Dans le sud de la France, c'est toujours AXIMUM qui aura en charge le déplacement du radar entre les cabines.

Enfin, en Outre-Mer, ce sont bien les techniciens du groupement SATELEC/INEO qui effectueront le changement de cabines des systèmes radars. Ce sont d'ailleurs eux qui vont avoir la primeur de ce travail car avant la fin de l'année, les radars tourelles commenceront à tourner de cabines en cabines en Guadeloupe.
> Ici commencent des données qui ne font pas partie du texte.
-- ==== Sys2Proof/Machine/UpperImmediate.lean ====
section
/-! DEFINITION. LUI and AUIPC (45_upper_immediate.md). -/

namespace Sys2Proof.Machine

/-- LUI (45_upper_immediate.md R200). -/
def execLui (rd : RegIdx) (imm : BitVec 20) (s : State) : Host.Outcome State Fault Refusal :=
  .next (s.writeReg rd (upperImm imm))

/-- AUIPC (45_upper_immediate.md R201): `pc` is the address of the AUIPC itself. -/
def execAuipc (rd : RegIdx) (imm : BitVec 20) (s : State) : Host.Outcome State Fault Refusal :=
  .next (s.writeReg rd (s.pc + upperImm imm))

end Sys2Proof.Machine
end

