-- ==== Sys2Proof/Machine/HostPort.lean ====
section
/-! DEFINITION. The host and debug interface (60_exceptions.md R232 to R237). -/

namespace Sys2Proof.Machine

/-- Whether the core waits for the host before its next instruction (10_state.md R27). -/
def State.suspended (s : State) : Bool := decide (s.runState = .running) && s.stepMode

/-- The decoded pending instruction the host may read; none where the next fetch is out of bounds
(60_exceptions.md R232). -/
def State.pending (s : State) : Option Decoded := s.fetch.map decode

/-- What the host may read of a suspended core (60_exceptions.md R232). -/
structure HostView where
  regs : Vector Word 32
  pc : Word
  pending : Option Decoded
deriving DecidableEq, Repr

/-- The host's view: x0 to x31, `pc` and the pending instruction (60_exceptions.md R232). -/
def State.hostView (s : State) : HostView where
  regs := Vector.ofFn fun i : Fin 32 => s.readReg (BitVec.ofFin i)
  pc := s.pc
  pending := s.pending

/-- The words of `x/<count> <hexAddress>`: `read(addr + 4*i)`, addresses modulo 2^32 (60_exceptions.md R237). -/
def State.dumpWords (s : State) (addr : Word) : Nat → List Word
  | 0 => []
  | n + 1 => s.readWord addr :: s.dumpWords (addr + 4#32) n

/-! ## Command texts (60_exceptions.md R232, R237) -/

/-- The value of a digit in a base up to 16. -/
def digitValue (base : Nat) (ch : Char) : Option Nat :=
  let n := ch.toNat
  let v :=
    if 48 ≤ n ∧ n ≤ 57 then n - 48
    else if 97 ≤ n ∧ n ≤ 102 then n - 87
    else if 65 ≤ n ∧ n ≤ 70 then n - 55
    else 16
  if v < base then some v else none

/-- A number's digits after the first ones, which gave `acc`. -/
def parseDigits (base acc : Nat) : List Char → Option Nat
  | [] => some acc
  | ch :: rest =>
    match digitValue base ch with
    | some v => parseDigits base (acc * base + v) rest
    | none => none

/-- A number in a base: at least one digit and nothing else. -/
def parseNumber (base : Nat) : List Char → Option Nat
  | [] => none
  | ch :: rest => parseDigits base 0 (ch :: rest)

/-- A hexadecimal number, with or without `0x` (log 15). -/
def parseHex : List Char → Option Nat
  | '0' :: 'x' :: rest => parseNumber 16 rest
  | text => parseNumber 16 text

/-- A token and what follows the space after it; none where there is no space. -/
def splitAtSpace : List Char → Option (List Char × List Char)
  | [] => none
  | ' ' :: rest => some ([], rest)
  | ch :: rest =>
    match splitAtSpace rest with
    | some (t, r) => some (ch :: t, r)
    | none => none

/-- The two numbers of a dump command: `count` decimal, the address hexadecimal (60_exceptions.md R237). -/
def parseDump (text : List Char) : Option (Nat × Word) :=
  match splitAtSpace text with
  | none => none
  | some (count, addr) =>
    match parseNumber 10 count, parseHex addr with
    | some n, some a => some (n, BitVec.ofNat 32 a)
    | _, _ => none

/-- A command text read as a command: the closed set of 60_exceptions.md R232; a token that does not parse, or
any other text, is malformed (R237). The command line's own form is outside the spec (00_scope.md R5; log 15). -/
def HostCommand.parse (text : List Char) : HostCommand :=
  if text = ['s', 't', 'e', 'p'] then .step
  else if text = ['c', 'o', 'n', 't', 'i', 'n', 'u', 'e'] then .continue
  else if text = ['r', 'e', 's', 'e', 't'] then .reset
  else if text = ['e', 'x', 'i', 't'] then .exit
  else
    match text with
    | 'x' :: '/' :: rest =>
      match parseDump rest with
      | some (n, a) => .dump n a
      | none => .malformed (String.ofList text)
    | _ => .malformed (String.ofList text)

/-! ## Process exit (outside the core: 70_reset_and_hazards.md R255) -/

/-- What the spec says of the process exit status after a halt. -/
inductive ExitStatus where
  | value (n : Int)
  | nonzero
deriving DecidableEq, Repr

/-- `EXIT_STATUS_ECALL` after an ECALL halt (92_eei_decisions.md D30), nonzero after the fatal out-of-bounds
fetch (60_exceptions.md R223); the spec states none for the other reasons. -/
def State.exitStatus (s : State) : Option ExitStatus :=
  match s.runState with
  | .halted .ecall => some (.value s.cfg.exitStatusEcall)
  | .halted .outOfBoundsFetch => some .nonzero
  | .halted .missLimit => none
  | .halted .exit => none
  | .running => none

end Sys2Proof.Machine
end

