-- ==== Sys2Proof/Safety.lean ====
section
/-! DEFINITION. The terms the statements are written in: what two states share, what an instruction names, and
the invariant of a run. -/

namespace Sys2Proof

open Machine

/-! ## What two states share -/

/-- Every byte of memory reads the same (20_memory.md R55). -/
def SameMemory (s t : State) : Prop := ∀ a : Word, t.memRead1 a = s.memRead1 a

/-- Every register reads the same (10_state.md R21). -/
def SameRegs (s t : State) : Prop := ∀ r : RegIdx, t.readReg r = s.readReg r

/-- The state beside registers, pc, redirect and memory is the same: the control state of 10_state.md R29, the
host's queue and the outputs. -/
structure SameControl (s t : State) : Prop where
  cfg : t.cfg = s.cfg
  runState : t.runState = s.runState
  stepMode : t.stepMode = s.stepMode
  missCount : t.missCount = s.missCount
  debugLog : t.debugLog = s.debugLog
  hostQueue : t.hostQueue = s.hostQueue
  traceOut : t.traceOut = s.traceOut
  raised : t.raised = s.raised
  dumpOut : t.dumpOut = s.dumpOut

/-- The program counter and the redirect flag are the same. -/
structure SamePc (s t : State) : Prop where
  pc : t.pc = s.pc
  redirect : t.redirect = s.redirect

/-- `t` is `s` with register `rd` holding `v`, nothing written where `rd` is x0, and all else the same. -/
structure SetsOnlyRegister (s t : State) (rd : RegIdx) (v : Word) : Prop where
  dest : t.readReg rd = if rd = 0#5 then 0#32 else v
  others : ∀ r : RegIdx, r ≠ rd → t.readReg r = s.readReg r
  memory : SameMemory s t
  pc : SamePc s t
  control : SameControl s t

/-- `t` is `s` with the given bytes of memory, and all else the same. -/
structure SetsOnlyMemory (s t : State) (byte : Word → Byte) : Prop where
  memory : ∀ a : Word, t.memRead1 a = byte a
  regs : SameRegs s t
  pc : SamePc s t
  control : SameControl s t

/-- `t` is `s` redirected to `target`, with all else the same. -/
structure JumpsOnly (s t : State) (target : Word) : Prop where
  pc : t.pc = target
  redirect : t.redirect = true
  regs : SameRegs s t
  memory : SameMemory s t
  control : SameControl s t

/-- `t` is `s` redirected to `target` with register `rd` holding `link` (nothing written where `rd` is x0), and
all else the same. -/
structure JumpsAndLinks (s t : State) (target : Word) (rd : RegIdx) (link : Word) : Prop where
  pc : t.pc = target
  redirect : t.redirect = true
  dest : t.readReg rd = if rd = 0#5 then 0#32 else link
  others : ∀ r : RegIdx, r ≠ rd → t.readReg r = s.readReg r
  memory : SameMemory s t
  control : SameControl s t

/-! ## What an instruction names -/

/-- The register an instruction writes, per the table of 10_state.md R22. -/
def Instr.writes : Instr → Option RegIdx
  | .lui rd _ | .auipc rd _ | .jal rd _ | .jalr rd _ _ => some rd
  | .lb rd _ _ | .lh rd _ _ | .lw rd _ _ | .lbu rd _ _ | .lhu rd _ _ => some rd
  | .addi rd _ _ | .slti rd _ _ | .sltiu rd _ _ | .xori rd _ _ | .ori rd _ _ | .andi rd _ _ => some rd
  | .slli rd _ _ | .srli rd _ _ | .srai rd _ _ => some rd
  | .add rd _ _ | .sub rd _ _ | .sll rd _ _ | .slt rd _ _ | .sltu rd _ _ => some rd
  | .xor rd _ _ | .srl rd _ _ | .sra rd _ _ | .or rd _ _ | .and rd _ _ => some rd
  | .beq .. | .bne .. | .blt .. | .bge .. | .bltu .. | .bgeu .. => none
  | .sb .. | .sh .. | .sw .. => none
  | .fence .. | .ecall .. | .ebreak .. => none

/-- The registers an instruction reads, per the table of 10_state.md R22. -/
def Instr.reads : Instr → List RegIdx
  | .lui .. | .auipc .. | .jal .. => []
  | .jalr _ rs1 _ => [rs1]
  | .beq rs1 rs2 _ | .bne rs1 rs2 _ | .blt rs1 rs2 _ | .bge rs1 rs2 _ | .bltu rs1 rs2 _ | .bgeu rs1 rs2 _ => [rs1, rs2]
  | .lb _ rs1 _ | .lh _ rs1 _ | .lw _ rs1 _ | .lbu _ rs1 _ | .lhu _ rs1 _ => [rs1]
  | .sb rs2 rs1 _ | .sh rs2 rs1 _ | .sw rs2 rs1 _ => [rs1, rs2]
  | .addi _ rs1 _ | .slti _ rs1 _ | .sltiu _ rs1 _ | .xori _ rs1 _ | .ori _ rs1 _ | .andi _ rs1 _ => [rs1]
  | .slli _ rs1 _ | .srli _ rs1 _ | .srai _ rs1 _ => [rs1]
  | .add _ rs1 rs2 | .sub _ rs1 rs2 | .sll _ rs1 rs2 | .slt _ rs1 rs2 | .sltu _ rs1 rs2 => [rs1, rs2]
  | .xor _ rs1 rs2 | .srl _ rs1 rs2 | .sra _ rs1 rs2 | .or _ rs1 rs2 | .and _ rs1 rs2 => [rs1, rs2]
  | .fence .. | .ecall .. | .ebreak .. => []

/-- Whether an instruction is a branch or a jump, the only ones that set `pc` (10_state.md R32, R33). -/
def Instr.isControlTransfer : Instr → Bool
  | .beq .. | .bne .. | .blt .. | .bge .. | .bltu .. | .bgeu .. | .jal .. | .jalr .. => true
  | _ => false

/-- Whether an instruction is a store, the only ones that write memory (43_load_store.md). -/
def Instr.isStore : Instr → Bool
  | .sb .. | .sh .. | .sw .. => true
  | _ => false

/-- The address a halfword access uses, for the instructions that make one. -/
def halfwordAddress (i : Instr) (s : State) : Option Word :=
  match i with
  | .lh _ rs1 imm | .lhu _ rs1 imm | .sh _ rs1 imm => some (s.ea rs1 imm)
  | _ => none

/-- Whether a halfword access at an address has no step: in range, byte offset 3, under `STUCK`
(20_memory.md R56, R61). -/
def HalfwordStuck (s : State) (a : Word) : Prop :=
  s.inRange a = true ∧ lane a = 3 ∧ s.cfg.misalignedSubword = .stuck

/-- Whether a core takes a step on its own: running, not suspended (10_state.md R27, R30). -/
def FreeRunning (s : State) : Prop := s.runState = .running ∧ s.stepMode = false

/-- Whether a core takes a step of 10_state.md R30: running, and either free or told to by the host's command `step`
(10_state.md R27, 60_exceptions.md R233; the command queue is the model's own field, log 7). -/
def TakesStep (s : State) : Prop :=
  s.runState = .running ∧ (s.stepMode = false ∨ s.stepMode = true ∧ ∃ q, s.hostQueue = .step :: q)

/-- Whether a suspended core takes this command of the host next (60_exceptions.md R232, log 7). -/
def TakesCommand (s : State) (c : HostCommand) : Prop :=
  s.runState = .running ∧ s.stepMode = true ∧ ∃ q, s.hostQueue = c :: q

/-- The word the core fetches decodes to this instruction (10_state.md R30). -/
def FetchesInstr (s : State) (i : Instr) : Prop := ∃ w, s.fetch = some w ∧ decode w = .hit i

/-- The word the core fetches misses, with these raw fields (60_exceptions.md R221). -/
def FetchesMiss (s : State) (info : MissInfo) : Prop := ∃ w, s.fetch = some w ∧ decode w = .instructionNotFound info

/-! ## The invariant of a run -/

/-- What holds before and after every step of a run.
The configuration is in its ranges (00_scope.md R7).
Memory is in its canonical form inside the capacity (log 4).
The register file's slot 0 holds zero (10_state.md R21), and `redirect` is clear between steps (log 9).
A running core has not reached its miss limit (60_exceptions.md R222).
Each halt reason stands only where its rule lets it arise (10_state.md R26). -/
structure RunInvariant (s : State) : Prop where
  config : s.cfg.valid = true
  memory : Memory.wf s.cfg s.mem = true
  slotZero : s.regs[0] = 0#32
  redirect : s.redirect = false
  missLimit : s.runState = .running → 0 < s.cfg.missHaltLimit → s.missCount < s.cfg.missHaltLimit
  outOfBounds : s.runState = .halted .outOfBoundsFetch → s.cfg.memWords ≤ wordIndex s.pc
  ecall : s.runState = .halted .ecall → s.cfg.ecallAction = .halt
  missHalt : s.runState = .halted .missLimit → 0 < s.cfg.missHaltLimit ∧ s.cfg.missHaltLimit ≤ s.missCount
  exit : s.runState = .halted .exit → s.stepMode = true

/-- A run that ended by an error condition, not by request (70_reset_and_hazards.md R255). -/
def EndedByError (s : State) : Prop := ∃ r : HaltReason, s.runState = .halted r ∧ r.isError = true

/-- A safe run so far: the invariant holds and the run has not ended by an error condition. -/
def Safe (s : State) : Prop := RunInvariant s ∧ ¬ EndedByError s

end Sys2Proof
end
Pour la métropole, l'heure est au remplacement des cabines radars détruites ces derniers mois, la logique de radars leurres n'arrivera que dans le courant de l'année 2020.

Trois marchés différents

Comme on l'a vu, les entreprises qui bénéficient de la manne financière apportée par les radars tourelles sont nombreuses. Mais avec la multiplicité des marchés publics selon les tâches et le fait que ces marchés contiennent pour la plupart d'autres prestations que celles qui concernent les radars tourelles, il est impossible de déterminer exactement les montants consacrés.

Pour résumer:

- IDEMIA est rémunérée au moins 102 M€ pour développer et fournir les radars tourelles et les cabines.

- SPIE et CEGELEC sont rémunérées sur une partie des 132 M€ du marché public de maintenance des radars déplaçables pour l'installation des radars tourelles, la maintenance et le déplacement des radars tourelles dans le nord de la France. Une autre partie de ce marché concerne la maintenance et le déplacement des radars autonomes.

- AXIMIM est rémunéré sur une partie des 71 M€ du marché public de maintenance des radars déplaçables pour l'installation des radars tourelles, la maintenance et le déplacement des radars tourelles dans le sud de la France. Une autre partie de ce marché concerne la maintenance et le déplacement des radars autonomes.

- SATELEC et INEO sont rémunérés sur une partie des 62 M€ du marché de maintenance des radars automatiques pour le démontage des radars fixes existants, l'installation des radars tourelles, la maintenance et le déplacement des radars tourelles en Outre-Mer. Mais la plus grosse part de ce marché concerne la maintenance des radars fixes en métropole.